Records shown below:
-- ==== Sys2Proof/Machine/Core.lean ====
section
/-! DEFINITION. The machine the host reads: a state type, a step, the state after reset. -/

def Sys2Proof.core : Host.Core := { State := Sys2Proof.Machine.State, Fault := Sys2Proof.Machine.Fault, Refusal := Sys2Proof.Machine.Refusal, step := Sys2Proof.Machine.step, reset := Sys2Proof.Machine.State.reset }
end

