-- ==== Sys2Proof/WellFormed.lean ====
section
/-! DEFINITION. When a command is one the hardware can be given: the written value selects the row (CMD fields, COMMIT, DISCARD), a
register address is aligned, an access is a byte, a halfword or a word. Ranges of operands are in their types. -/
namespace Sys2Proof

/-- The command is well formed. -/
def Instr.wf (i : Instr) : Bool :=
  match i with
  | .jumpAccept value => value.toNat % 4 == 1
  | .jumpDecline value => value.toNat % 4 == 2
  | .trkRestart value => value.toNat % 4 == 1
  | .trkRelease value => value.toNat % 4 == 2
  | .trkResetClock value => value.toNat % 4 == 3
  | .actWithdraw value => value.toNat / 2 ^ 8 % 4 == 1
  | .actReadmit value => value.toNat / 2 ^ 8 % 4 == 2
  | .prcFail value => value.toNat % 4 == 2
  | .swap value => value.toNat % 4 == 1
  | .nymAccept value => value.toNat / 2 ^ 14 % 4 == 1
  | .nymForget value => value.toNat / 2 ^ 14 % 4 == 2
  | .shadowWrite addr _ => addr.toNat % 4 == 0
  | .registerWrite _ size _ => size == 1 || size == 2 || size == 4
  | .commit page value => page.toNat % 4096 == 0 && value.toNat % 4 == 1
  | .discard page value => page.toNat % 4096 == 0 && value.toNat / 2 % 2 == 1
  | .mark page value => page.toNat % 4096 == 0 && value.toNat % 4 == 0
  | .lock page _ => page.toNat % 4096 == 0
  | .uartMessage _ bytes _ _ => !bytes.isEmpty
  | .tryA _ cmd => cmd.toNat % 8 == 1
  | .tryB _ cmd => cmd.toNat % 8 == 2
  | .confirm value => value.toNat % 8 == 3
  | .raiseSecver value => value.toNat % 8 == 4
  | .beatBoundary | .modeReq _ | .neutralWaitClear | .class2HoldExpiry _ | .holdLimitExpiry _
  | .anglePositionUpdate _ _ | .angleBeatServe _ | .axisStall _ | .palletNone _ | .palletSync _ | .palletJob _ _
  | .palletSample _ | .palletLatch _ | .palletRelease _ | .palletCommit _ | .palletHack _ | .syncPulseEnd _
  | .beatLoRead | .tickLoRead | .timeStepInstant | .refInLost | .refInRestored | .sourceEvaluation _ _ _ _ | .gmChange _
  | .leap | .ppsPulse _ | .ppsPulseEnd _ | .ppsInEdge _ | .cmpArm _ _ | .compareFire _ | .cmpPulseEnd _
  | .ptpEventEgress _ _ | .slewComplete | .antBiasSample _ _ | .antShort _ _ | .antBiasRetry _ | .notchEngaged _ _ _
  | .notchDisengaged _ _ | .chCfgWrite _ _ _ | .chLoopWrite _ _ _ | .startAided _ | .startAcq _ | .stop _
  | .acqSearchStart _ | .acqDone _ _ _ | .acqSearchMiss _ | .acqRequeue _ | .acqAbandon _ | .integrationEnd _ _
  | .pllEngage _ | .chLost _ | .reacqTimeout _ _ _ | .measurementEpoch _ | .raimExclusionExpiry _ | .agcRefLearned _ _
  | .rtcmFrame _ _ | .corrStale | .vectorSteeringWrite _ | .vecMissLimit | .vecResume | .fusFrameClose _ | .coastExpired
  | .windHoldExpiry | .inertialPropagation _ _ | .trackTimeout _ | .feedbackLost _ | .splitSel _ | .slotStage _ _
  | .stagingDone _ | .submit _ | .jobSetupStart | .setupComplete _ _ _ | .iterationBoundary _ _ _ | .jobSuspend _ _
  | .jobResume | .writeBackComplete _ _ _ | .cancel _ | .clusterFault _ _ | .clIsolate _ _ | .clusterIsolated _
  | .jobDeadline _ _ | .jobPoison _ _ _ | .standbyJobTimeout _ _ | .busPwrWrite _ _ | .busPwrStale _ | .joyStale
  | .cqRunComplete | .envelopeStart | .loopSample _ _ _ | .slRestart _ | .spWrite _ _ | .linkUp | .linkDown
  | .linkRetransmit | .idleFrame | .linkFrameReceived _ _ | .heartbeatSend | .heartbeatReceived _ | .heartbeatMissed
  | .journalBlockReceived _ | .orphanBeat | .digestTimeout _ | .transferRequest | .transferStart | .transferDone _
  | .stateAdopt | .transferTimeout | .catchupTimeout | .seizeAccepted | .seizeInPulseEnd _ | .crownInChange _
  | .seizeTestPulse | .crownWire | .takeover | .seizeFailed | .seizeRetry | .swapHandover | .sfmCycle _
  | .offPulseTest _ _ | .resetArm _ | .resetArmExpiry | .resetInputRise | .resetInputTrailing | .osiHeartbeat _
  | .osiPduReceive _ _ | .osiExpiry _ | .canArbitration _ _ _ | .canTxComplete _ | .canError _ _ | .busOffRecovery _
  | .nlRetryAttempt _ _ | .txfPush _ _ | .txfCancel _ _ | .priReq _ _ | .priCancel _ _ | .canRxFrame _ _
  | .sourceTimeout _ | .refFrameSend _ | .refLost _ | .clashClr _ _ | .busLoadWindow _ _ | .sleepCmd _ _
  | .canWake _ _ | .ethLinkUp _ _ | .ethLinkDown _ | .ethIngressFrame _ _ | .sfUnblock _ _ | .gateEntryStart _
  | .ethEgressFrame _ | .ptpSyncSend _ _ | .ptpAnnounceSend _ | .ptpPdelaySend _ _ | .ptpMessageReceive _ _
  | .announceReceiptTimeout _ | .nymAnnouncement _ _ | .nymDepart _ | .addrClashClear | .fieldLinkSlot _
  | .fieldLinkLost | .outSet _ | .supplySample _ _ | .sagRestored _ | .supRestore _ | .wdgFeed _ | .wdgExpired
  | .crossFeedCheck _ _ | .diagOffPulse _ _ | .outOverload _ | .outOvertemp _ | .openLoad _ | .reverse _
  | .groupCurrent _ _ | .outClr _ _ | .inputSample _ _ | .testPulse _ _ | .ainConversion _ _ _ | .ainShuntReclose _
  | .aoutSet _ _ | .aoutFault _ | .encCount _ _ | .ssiRead _ | .ssiReadComplete _ _ | .encIndex _ | .encRestored _
  | .narrowWrite _ _ _ | .demandRead _ _ _ _ | .scrubWord _ _ | .lapAlarm _ | .injArm _ | .eventAdmit
  | .granuleCommit | .tokenRefill _ | .freezeStart | .freezeEnd | .freezeTimeout | .clrReq _ | .clrCmd _
  | .nonceExpiry | .clrLockExpiry | .hackFire _ | .hackLatch | .partnerHack _ | .selfTestStart _ _
  | .selfTestAbort _ _ | .selfTestEnd _ | .clTest _ _ | .clTestDone _ _ | .globalCommit _ | .uartTx _ _
  | .railWarn _ _ _ | .railOk _ _ _ | .powerOnReset | .brownOut | .overvoltageReset | .railReset _ | .thermalReset
  | .clockFault _ _ _ | .pinReset | .sysWatchdogExpiry | .jtagReset | .rstCmd _ | .wake _ | .wdtFeed _
  | .phase1Complete | .bootImage _ | .serviceImage _ | .calInvalid | .jtagAuth _ _ | .lpddr4xInitialised
  | .seizeOutPulseEnd | .outOvertempCooled _ | .reverseCleared _ | .openLoadCleared _ | .groupCurrentCleared _ _
  | .crossFedCleared _ | .encOpenWire _ | .addressAgeing _ | .jtagInstruction _ => true

end Sys2Proof
end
End of Records shown.
# What you should do:
Read the entries above and find each line holding the word "page". Copy it out.

# Written answer:
  | .commit page value => page.toNat % 4096 == 0 && value.toNat % 4 == 1
  | .discard page value => page.toNat % 4096 == 0 && value.toNat / 2 % 2 == 1
  | .mark page value => page.toNat % 4096 == 0 && value.toNat % 4 == 0
  | .lock page _ => page.toNat % 4096 == 0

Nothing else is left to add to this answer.